***** Material for this task *****
/-- A line of unwritten plots that nothing waits to write reads as zeros at once (09 R316). -/
theorem State.acceptPart_unwritten (hearlier : ∀ ns but, s.earlierWrites c q ns but = [])
    (hmerge : ∀ halves, s.slices[c].mergesOn m.line halves = []) (h0 : s.secWritten c q n0 = false)
    (h1 : s.secWritten c q n1 = false) :
    s.acceptPart c m (q, [(false, n0), (true, n1)]) = s.onSlice c (fun l => l.pushFill m.id [(false, zeroRes), (true, zeroRes)]) := by
  simp only [State.acceptPart, hearlier, hmerge]
  simp [h0, h1]

/-- A line of a written plot becomes a read entry (R173). -/
theorem State.acceptPart_written (hearlier : ∀ ns but, s.earlierWrites c q ns but = [])
    (hmerge : ∀ halves, s.slices[c].mergesOn m.line halves = []) (h0 : s.secWritten c q n0 = true) :
    s.acceptPart c m (q, [(false, n0), (true, n1)]) =
      s.addRead c (.demand m.id (true, true)) q [n0, n1] [n0, n1] m.heat m.port [] [] := by
  simp only [State.acceptPart, hearlier, hmerge, State.flushFor_nil]
  simp [h0]

/-- LINE_READ_ACCEPT of a line in one row, with no error of the plot bitmap. -/
theorem exec_lineReadAccept (now : Nat) (hopen : s.anvilOpen c = true) (hfind : s.slices[c].miss.find? (fun m => !m.sent) = some m)
    (hdrop : s.slices[c].drops.contains m.line = false) (h0 : s.secPlace c (128 * m.line) = (q, n0))
    (h1 : s.secPlace c (128 * m.line + 64) = (q, n1)) :
    exec (.lineReadAccept c .none now) s = .next (if 160 ≤ s.anvils[c].rdq then s.at now
      else ((s.at now).onSlice c (·.send m)).acceptPart c m (q, [(false, n0), (true, n1)])) := by
  have hfind' : (s.at now).slices[c].miss.find? (fun m => !m.sent) = some m := hfind
  have hdrop' : (s.at now).slices[c].drops.contains m.line = false := hdrop
  have hparts : (s.at now).lineParts c m.line = [(q, [(false, n0), (true, n1)])] := State.lineParts_one h0 h1
  have hfull : (160 < (s.at now).anvils[c].rdq + 1) = (160 ≤ s.anvils[c].rdq) := propext Nat.lt_succ_iff
  show Host.Outcome.next (timed now _ _ s) = _
  rw [timed_pos (show (s.at now).anvilOpen c = true from hopen)]
  simp only [hfind', hparts, hdrop', List.length_singleton, hfull, Bool.false_eq_true, or_false, State.bitmapErr, List.foldl_cons,
    List.foldl_nil]
  rfl

end

/-! ### MERGE_FLUSH_ACCEPT (R175, R192, R199) -/

/-- What the arrival of a write entry fixes. -/
def WriteEnt.arrival (w : WriteEnt) : (Nat × Nat × WriteKind × Place) × List WSec × Nat × Option Nat × Option Nat × Bool :=
  ((w.seq, w.stamp, w.kind, w.place), w.secs, w.heat, w.port, w.group, w.fill)

/-- A step at an anvil that leaves what the arrivals of its write entries have fixed. -/
def KeepsArrivals (c : Chan) (s t : State) : Prop :=
  Only (· = .anvil c) s t ∧ t.anvils[c].writes.map WriteEnt.arrival = s.anvils[c].writes.map WriteEnt.arrival

theorem KeepsArrivals.refl (c : Chan) (s : State) : KeepsArrivals c s s := ⟨Only.refl _ s, rfl⟩

theorem KeepsArrivals.trans {c : Chan} {s t u : State} (h : KeepsArrivals c s t) (h' : KeepsArrivals c t u) : KeepsArrivals c s u :=
  ⟨h.1.trans h'.1, h'.2.trans h.2⟩

theorem KeepsArrivals.onAnvil {s : State} {c : Chan} {f : Anvil → Anvil}
    (h : (f s.anvils[c]).writes.map WriteEnt.arrival = s.anvils[c].writes.map WriteEnt.arrival) :
    KeepsArrivals c s (s.onAnvil c f) := ⟨onAnvil_only s c f, by rwa [State.onAnvil_get]⟩

theorem makeReady_keepsArrivals (s : State) (c : Chan) (w : WriteEnt) (old : List (Nat × Decoded)) :
    KeepsArrivals c s (s.makeReady c w old) := by
  unfold State.makeReady State.onWrite
  refine KeepsArrivals.onAnvil ?_
  simp only [List.map_map]
  refine List.map_congr_left (fun x _ => ?_)
  simp only [Function.comp_apply]
  split <;> rfl

/-- A pre-read that enters the queue, or a write that becomes ready, arrives at nothing new (R195). -/
theorem spawn_keepsArrivals (s : State) (c : Chan) (seq : Nat) : KeepsArrivals c s (s.spawn c seq) := by
  have hself : KeepsArrivals c s s := .refl c s
  unfold State.spawn
  split
  · exact hself
  · dsimp only
    split
    · exact hself
    · split
      · split
        · exact hself
        · exact makeReady_keepsArrivals s c _ _
      · exact KeepsArrivals.onAnvil rfl

/-- What a step has put in the write queue is there, as it arrived, after steps that keep the arrivals. -/
theorem KeepsArrivals.enters {c : Chan} {s t : State} {f : Anvil → Anvil} (h : KeepsArrivals c (s.onAnvil c f) t) {a}
    (ha : a ∈ (f s.anvils[c]).writes.map WriteEnt.arrival) : Only (· = .anvil c) s t ∧ ∃ w ∈ t.anvils[c].writes, w.arrival = a :=
  ⟨(onAnvil_only s c f).trans h.1, List.mem_map.mp (by rwa [h.2, State.onAnvil_get])⟩

/-- A write that encodes its sectors enters the queue under its sequence number. -/
theorem enterWrite_enters (s : State) (c : Chan) (kind : WriteKind) (seq : Nat) (q : Place) (secs : List WSec) (heat : Nat)
    (port group : Option Nat) (found : ReadEnt → Bool) (but : Nat → Bool) :
    Only (· = .anvil c) s (s.enterWrite c kind seq q secs heat port group found but) ∧
      ∃ w ∈ (s.enterWrite c kind seq q secs heat port group found but).anvils[c].writes,
        w.arrival = ((seq, s.stamp, kind, q), secs, heat, port, group, false) := by
  have hkeeps : ∀ u : State, KeepsArrivals c u ((u.touchRow c q).spawn c seq) := fun u =>
    (KeepsArrivals.onAnvil rfl).trans (spawn_keepsArrivals _ c seq)
  refine KeepsArrivals.enters (hkeeps _) ?_
  rw [List.map_append]
  exact List.mem_append_right _ (List.mem_singleton_self _)

/-- A write of data enters the queue under the next sequence number. -/
theorem addWrite_enters (s : State) (c : Chan) (q : Place) (secs : List WSec) (heat : Nat) (port group : Option Nat)
    (found : ReadEnt → Bool) :
    Only (· = .anvil c) s (s.addWrite c q secs heat port group found) ∧
      ∃ w ∈ (s.addWrite c q secs heat port group found).anvils[c].writes,
        w.arrival = ((s.anvils[c].seq, s.stamp, .data, q), secs, heat, port, group, false) := by
  obtain ⟨honly, hw⟩ := enterWrite_enters (s.onAnvil c (fun v => { v with seq := v.seq + 1 })) c .data s.anvils[c].seq q secs heat
    port group found (fun _ => false)
  exact ⟨(onAnvil_only s c _).trans honly, hw⟩

section
variable {s : State} {c : Chan} {m : Merge} {q : Place} {n0 : Nat}

/-- A flush of the lower sector alone has one part. -/
theorem State.flushParts_low (hm : m.smask = (true, false)) (h0 : s.secPlace c (128 * m.line) = (q, n0)) :
    s.flushParts c m = [(q, [(false, n0)])] := by
  unfold State.flushParts State.lineParts
  rw [h0]
  dsimp only
  split <;> simp [hm]

/-- A flushed sector of a written plot enters the queue as a write (R175). -/
theorem acceptWrite_enters (hwritten : s.anvils[c].written (plotOf (128 * m.line)) = true) :
    Only (fun x => x = .anvil c ∨ x = .hedge) s (s.acceptWrite c m (q, [(false, n0)])) ∧
      ∃ w ∈ (s.acceptWrite c m (q, [(false, n0)])).anvils[c].writes,
        w.arrival = ((s.anvils[c].seq, s.stamp, .data, q),
          [{ pos := n0, data := m.data.1, mask := m.mask.1, pset := m.pset.1, pclr := m.pclr.1 }], m.heat, m.port, m.group, false) := by
  unfold State.acceptWrite
  simp only [hwritten, Bool.true_or, if_true]
  obtain ⟨honly, hw⟩ := addWrite_enters _ c q [m.sec false n0] m.heat m.port m.group (fun e => e.waitsM.contains m.id)
  exact ⟨((onHedge_only s _).mono (fun _ h => .inr h)).trans (honly.mono (fun _ h => .inl h)), hw⟩

/-- MERGE_FLUSH_ACCEPT of an entry with one part, with no error of the plot bitmap or of its own storage. -/
theorem exec_mergeFlushAccept (now : Nat) (hopen : s.anvilOpen c = true)
    (hfind : s.slices[c].merge.find? (fun m => m.flush) = some m) (hparts : s.flushParts c m = [(q, [(false, n0)])]) :
    exec (.mergeFlushAccept c (.none, .none) now) s = .next (if 96 ≤ s.anvils[c].wrq then s.at now
      else (((s.at now).acceptWrite c m (q, [(false, n0)])).onSlice c (fun l =>
        { l with merge := l.merge.filter (fun x => x.id != m.id)
                 cleaning := l.cleaning.map (fun e => (e.1, e.2.filter (· != m.id))) })).onAnvil c (fun v =>
        { v with reads := v.reads.map (fun e => { e with waitsM := e.waitsM.filter (· != m.id) }) })) := by
  have hfind' : (s.at now).slices[c].merge.find? (fun m => m.flush) = some m := hfind
  have hparts' : (s.at now).flushParts c m = [(q, [(false, n0)])] := hparts
  have hfull : (!(s.at now).anvils[c].wrRoom 1) = decide (96 ≤ s.anvils[c].wrq) := by
    rw [Anvil.wrRoom, State.at_anvils, ← decide_not, decide_eq_decide]
    omega
  show Host.Outcome.next (timed now _ _ s) = _
  rw [timed_pos (show (s.at now).anvilOpen c = true from hopen)]
  simp only [hfind', hparts', List.length_singleton, hfull, decide_eq_true_eq, State.bitmapErr, State.mergeErr, List.foldl_cons,
    List.foldl_nil]
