-- ==== Sys2Proof/Syntax.lean ====
section
/-!
DEFINITION. The instructions of the Vorom instruction set and the events of the GC9-2408 package: one constructor per
row of spec/opcode_table.json. A word holds its fields as the table names them (R34, R38), each as the number its
bits spell; an event holds the data that the event names.
-/
namespace Sys2Proof

/-- Format R (R34), two sources: chain bit, d, a, b, La, Lb, guard, stall. -/
structure R3 where
  c : Nat
  d : Nat
  a : Nat
  b : Nat
  l : Nat
  m : Nat
  g : Nat
  s : Nat
  deriving DecidableEq, Repr

/-- Format R with one source: chain bit, d, a, La, guard, stall. -/
structure R1 where
  c : Nat
  d : Nat
  a : Nat
  l : Nat
  g : Nat
  s : Nat
  deriving DecidableEq, Repr

/-- Format R compare: chain bit, destination predicate, a, b, La, Lb, guard, stall. -/
structure RCmp where
  c : Nat
  q : Nat
  a : Nat
  b : Nat
  l : Nat
  m : Nat
  g : Nat
  s : Nat
  deriving DecidableEq, Repr

/-- Format I: chain bit, d, a, imm9 (as its 9 bits), La, stall. -/
structure RImm where
  c : Nat
  d : Nat
  a : Nat
  i : Nat
  l : Nat
  s : Nat
  deriving DecidableEq, Repr

/-- Format W: chain bit, d, imm18, stall. -/
structure RWide where
  c : Nat
  d : Nat
  i : Nat
  s : Nat
  deriving DecidableEq, Repr

/-- Format R of FUNARY and CVT: chain bit, d, a, La, guard, stall, rounding code. -/
structure RRnd where
  c : Nat
  d : Nat
  a : Nat
  l : Nat
  g : Nat
  s : Nat
  r : Nat
  deriving DecidableEq, Repr

/-- Format R compare with one source: chain bit, destination predicate, a, La, guard, stall. -/
structure RCmp1 where
  c : Nat
  q : Nat
  a : Nat
  l : Nat
  g : Nat
  s : Nat
  deriving DecidableEq, Repr

/-- QLOGIC with two predicate sources x and y. -/
structure RQ2 where
  c : Nat
  q : Nat
  x : Nat
  y : Nat
  g : Nat
  s : Nat
  deriving DecidableEq, Repr

/-- QLOGIC with one predicate source x. -/
structure RQ1 where
  c : Nat
  q : Nat
  x : Nat
  g : Nat
  s : Nat
  deriving DecidableEq, Repr

/-- QSET: destination predicate and the constant k. -/
structure RQSet where
  c : Nat
  q : Nat
  k : Nat
  g : Nat
  s : Nat
  deriving DecidableEq, Repr

/-- Format M with a size: chain bit, d, a, off5 (as its 5 bits), SZ, SC, H. -/
structure MMem where
  c : Nat
  d : Nat
  a : Nat
  o : Nat
  z : Nat
  s : Nat
  h : Nat
  deriving DecidableEq, Repr

/-- Format M of LDG and STG. -/
structure MGran where
  c : Nat
  d : Nat
  a : Nat
  o : Nat
  s : Nat
  h : Nat
  deriving DecidableEq, Repr

/-- Format A: chain bit, d, a, b, SC, ORD, W64, RET. -/
structure AAtom where
  c : Nat
  d : Nat
  a : Nat
  b : Nat
  s : Nat
  o : Nat
  w : Nat
  r : Nat
  deriving DecidableEq, Repr

/-- MMA: tile, fa, fb, RM, RS, Z. -/
structure TMma where
  c : Nat
  a : Nat
  f : Nat
  g : Nat
  r : Nat
  s : Nat
  z : Nat
  deriving DecidableEq, Repr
*****
Exercise aim:
Take the lines above from the one containing "have fixed. -/" to the one containing "h'.1, h'.2.trans h.2⟩" and retype them exactly, both ends included, with nothing added.

Final answer:
/-- A step at an anvil that leaves what the arrivals of its write entries have fixed. -/
def KeepsArrivals (c : Chan) (s t : State) : Prop :=
  Only (· = .anvil c) s t ∧ t.anvils[c].writes.map WriteEnt.arrival = s.anvils[c].writes.map WriteEnt.arrival

theorem KeepsArrivals.refl (c : Chan) (s : State) : KeepsArrivals c s s := ⟨Only.refl _ s, rfl⟩

theorem KeepsArrivals.trans {c : Chan} {s t u : State} (h : KeepsArrivals c s t) (h' : KeepsArrivals c t u) : KeepsArrivals c s u :=
  ⟨h.1.trans h'.1, h'.2.trans h.2⟩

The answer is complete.